Task data
/-- Group N0 = 1 (30_encoding.md R107). -/
def decodeAluImm4 (n1 n2 n3 : Nibble) : Option Instr :=
  match n1.toNat with
  | 0 => some (.movImm4 n2 n3)
  | 1 => some (.addImm4 n2 n3)
  | 2 => some (.adcImm4 n2 n3)
  | 3 => some (.subImm4 n2 n3)
  | 4 => some (.sbbImm4 n2 n3)
  | 5 => some (.andImm4 n2 n3)
  | 6 => some (.orImm4 n2 n3)
  | 7 => some (.xorImm4 n2 n3)
  | 8 => some (.cmpImm4 n2 n3)
  | 9 => some (.shlImm4 n2 n3)
  | 10 => some (.shrImm4 n2 n3)
  | 11 => some (.asrImm4 n2 n3)
  | 12 => some (.rorImm4 n2 n3)
  | 13 => some (.rlcImm4 n2 n3)
  | 14 => some (.rrcImm4 n2 n3)
  | _ => none

/-- Group N0 = 2 (30_encoding.md R108). -/
def decodeAluReg (n1 n2 n3 : Nibble) : Option Instr :=
  match n1.toNat with
  | 0 => some (.movReg n2 n3)
  | 1 => some (.addReg n2 n3)
  | 2 => some (.adcReg n2 n3)
  | 3 => some (.subReg n2 n3)
  | 4 => some (.sbbReg n2 n3)
  | 5 => some (.andReg n2 n3)
  | 6 => some (.orReg n2 n3)
  | 7 => some (.xorReg n2 n3)
  | 8 => some (.cmpReg n2 n3)
  | 9 => some (.shlReg n2 n3)
  | 10 => some (.shrReg n2 n3)
  | 11 => some (.asrReg n2 n3)
  | 12 => some (.rorReg n2 n3)
  | 13 => some (.rlcReg n2 n3)
  | 14 => some (.rrcReg n2 n3)
  | _ => none

/-- Group N0 = 3 (30_encoding.md R109). -/
def decodeAluXaf (n1 n2 : Nibble) : Option Instr :=
  match n1.toNat with
  | 0 => some (.movXaf n2)
  | 1 => some (.addXaf n2)
  | 2 => some (.adcXaf n2)
  | 3 => some (.subXaf n2)
  | 4 => some (.sbbXaf n2)
  | 5 => some (.andXaf n2)
  | 6 => some (.orXaf n2)
  | 7 => some (.xorXaf n2)
  | 8 => some (.cmpXaf n2)
  | 9 => some (.shlXaf n2)
  | 10 => some (.shrXaf n2)
  | 11 => some (.asrXaf n2)
  | 12 => some (.rorXaf n2)
  | 13 => some (.rlcXaf n2)
  | 14 => some (.rrcXaf n2)
  | _ => none

/-- Group N0 = 4 (30_encoding.md R110). -/
def decodeAluByteInd (n1 n2 n3 : Nibble) : Option Instr :=
  match n1.toNat with
  | 0 => some (.movbInd n2 n3)
  | 1 => some (.addbInd n2 n3)
  | 2 => some (.adcbInd n2 n3)
  | 3 => some (.subbInd n2 n3)
  | 4 => some (.sbbbInd n2 n3)
  | 5 => some (.andbInd n2 n3)
  | 6 => some (.orbInd n2 n3)
  | 7 => some (.xorbInd n2 n3)
  | 8 => some (.cmpbInd n2 n3)
  | 9 => some (.shlbInd n2 n3)
  | 10 => some (.shrbInd n2 n3)
  | 11 => some (.asrbInd n2 n3)
  | 12 => some (.rorbInd n2 n3)
  | 13 => some (.rlcbInd n2 n3)
  | 14 => some (.rrcbInd n2 n3)
  | _ => none

/-- Group N0 = 5 (30_encoding.md R111). -/
def decodeAluSByteInd (n1 n2 n3 : Nibble) : Option Instr :=
  match n1.toNat with
  | 0 => some (.movsInd n2 n3)
  | 1 => some (.addsInd n2 n3)
  | 2 => some (.adcsInd n2 n3)
  | 3 => some (.subsInd n2 n3)
  | 4 => some (.sbbsInd n2 n3)
  | 5 => some (.andsInd n2 n3)
  | 6 => some (.orsInd n2 n3)
  | 7 => some (.xorsInd n2 n3)
  | 8 => some (.cmpsInd n2 n3)
  | _ => none

/-- Group N0 = 6 (30_encoding.md R112). -/
def decodeAluWordInd (n1 n2 n3 : Nibble) : Option Instr :=
  match n1.toNat with
  | 0 => some (.movInd n2 n3)
  | 1 => some (.addInd n2 n3)
  | 2 => some (.adcInd n2 n3)
  | 3 => some (.subInd n2 n3)
  | 4 => some (.sbbInd n2 n3)
  | 5 => some (.andInd n2 n3)
  | 6 => some (.orInd n2 n3)
  | 7 => some (.xorInd n2 n3)
  | 8 => some (.cmpInd n2 n3)
  | 9 => some (.shlInd n2 n3)
  | 10 => some (.shrInd n2 n3)
  | 11 => some (.asrInd n2 n3)
  | 12 => some (.rorInd n2 n3)
  | 13 => some (.rlcInd n2 n3)
  | 14 => some (.rrcInd n2 n3)
  | _ => none

/-- Group N0 = 7 (30_encoding.md R119). -/
def decodeStoreInd (n1 n2 n3 : Nibble) : Option Instr :=
  match n1.toNat with
  | 0 => some (.stbInd n2 n3)
  | 1 => some (.stInd n2 n3)
  | 8 => some (.ccbInd n3)
  | _ => none

/-- Group N0 = 8 (30_encoding.md R113). -/
def decodeAluImm16 (n1 n2 : Nibble) (imm : Word) : Option Instr :=
  match n1.toNat with
  | 0 => some (.movImm16 n2 imm)
  | 1 => some (.addImm16 n2 imm)
  | 2 => some (.adcImm16 n2 imm)
  | 3 => some (.subImm16 n2 imm)
  | 4 => some (.sbbImm16 n2 imm)
  | 5 => some (.andImm16 n2 imm)
  | 6 => some (.orImm16 n2 imm)
  | 7 => some (.xorImm16 n2 imm)
  | 8 => some (.cmpImm16 n2 imm)
  | 9 => some (.shlImm16 n2 imm)
  | 10 => some (.shrImm16 n2 imm)
  | 11 => some (.asrImm16 n2 imm)
  | 12 => some (.rorImm16 n2 imm)
  | 13 => some (.rlcImm16 n2 imm)
  | 14 => some (.rrcImm16 n2 imm)
  | _ => none

/-- Group N0 = 9 (30_encoding.md R119). -/
def decodeJump (n1 n2 : Nibble) (imm : Word) : Option Instr :=
  if n2 = 0 then
    match n1.toNat with
    | 0 => some (.jz imm)
    | 1 => some (.jnz imm)
    | 2 => some (.jc imm)
    | 3 => some (.jnc imm)
    | 4 => some (.js imm)
    | 5 => some (.jns imm)
    | 6 => some (.jo imm)
    | 7 => some (.jno imm)
    | 8 => some (.jge imm)
    | 9 => some (.jlt imm)
    | 10 => some (.jgt imm)
    | 11 => some (.jle imm)
    | 12 => some (.jat imm)
    | 13 => some (.jbe imm)
    | 14 => some (.jmp imm)
    | 15 => some (.jmpa imm)
    | _ => none
  else none

/-- Group N0 = A (30_encoding.md R119). -/
def decodeCall (n1 n2 : Nibble) (imm : Word) : Option Instr :=
  match n1.toNat with
  | 0 => some (.call imm)
  | 1 => some (.calla imm)
  | 8 => if n2 = 0 then some (.irc imm) else none
  | _ => none

/-- Group N0 = B (30_encoding.md R114). -/
def decodeAluRegImm16 (n1 n2 n3 : Nibble) (imm : Word) : Option Instr :=
  match n1.toNat with
  | 1 => some (.addRegImm16 n2 n3 imm)
  | 2 => some (.adcRegImm16 n2 n3 imm)
  | 3 => some (.subRegImm16 n2 n3 imm)
  | 4 => some (.sbbRegImm16 n2 n3 imm)
  | 5 => some (.andRegImm16 n2 n3 imm)
  | 6 => some (.orRegImm16 n2 n3 imm)
  | 7 => some (.xorRegImm16 n2 n3 imm)
  | 8 => some (.cmpRegImm16 n2 n3 imm)
  | 9 => some (.shlRegImm16 n2 n3 imm)
  | 10 => some (.shrRegImm16 n2 n3 imm)
  | 11 => some (.asrRegImm16 n2 n3 imm)
  | 12 => some (.rorRegImm16 n2 n3 imm)
  | 13 => some (.rlcRegImm16 n2 n3 imm)
  | 14 => some (.rrcRegImm16 n2 n3 imm)
  | _ => none

/-- Group N0 = C (30_encoding.md R115). -/
def decodeAluByteBased (n1 n2 n3 : Nibble) (imm : Word) : Option Instr :=
  match n1.toNat with
  | 0 => some (.movbBased n2 n3 imm)
  | 1 => some (.addbBased n2 n3 imm)
  | 2 => some (.adcbBased n2 n3 imm)
  | 3 => some (.subbBased n2 n3 imm)
  | 4 => some (.sbbbBased n2 n3 imm)
  | 5 => some (.andbBased n2 n3 imm)
  | 6 => some (.orbBased n2 n3 imm)
  | 7 => some (.xorbBased n2 n3 imm)
  | 8 => some (.cmpbBased n2 n3 imm)
  | 9 => some (.shlbBased n2 n3 imm)
  | 10 => some (.shrbBased n2 n3 imm)
  | 11 => some (.asrbBased n2 n3 imm)
  | 12 => some (.rorbBased n2 n3 imm)
  | 13 => some (.rlcbBased n2 n3 imm)
  | 14 => some (.rrcbBased n2 n3 imm)
  | _ => none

What to produce
Reproducing the whole listing above is not the task. Copy exactly only the lines from the one with "(.cmpReg n2 n3)" to the one with "(.addbInd n2 n3)", both kept.

Finished task
  | 8 => some (.cmpReg n2 n3)
  | 9 => some (.shlReg n2 n3)
  | 10 => some (.shrReg n2 n3)
  | 11 => some (.asrReg n2 n3)
  | 12 => some (.rorReg n2 n3)
  | 13 => some (.rlcReg n2 n3)
  | 14 => some (.rrcReg n2 n3)
  | _ => none

/-- Group N0 = 3 (30_encoding.md R109). -/
def decodeAluXaf (n1 n2 : Nibble) : Option Instr :=
  match n1.toNat with
  | 0 => some (.movXaf n2)
  | 1 => some (.addXaf n2)
  | 2 => some (.adcXaf n2)
  | 3 => some (.subXaf n2)
  | 4 => some (.sbbXaf n2)
  | 5 => some (.andXaf n2)
  | 6 => some (.orXaf n2)
  | 7 => some (.xorXaf n2)
  | 8 => some (.cmpXaf n2)
  | 9 => some (.shlXaf n2)
  | 10 => some (.shrXaf n2)
  | 11 => some (.asrXaf n2)
  | 12 => some (.rorXaf n2)
  | 13 => some (.rlcXaf n2)
  | 14 => some (.rrcXaf n2)
  | _ => none

/-- Group N0 = 4 (30_encoding.md R110). -/
def decodeAluByteInd (n1 n2 n3 : Nibble) : Option Instr :=
  match n1.toNat with
  | 0 => some (.movbInd n2 n3)
  | 1 => some (.addbInd n2 n3)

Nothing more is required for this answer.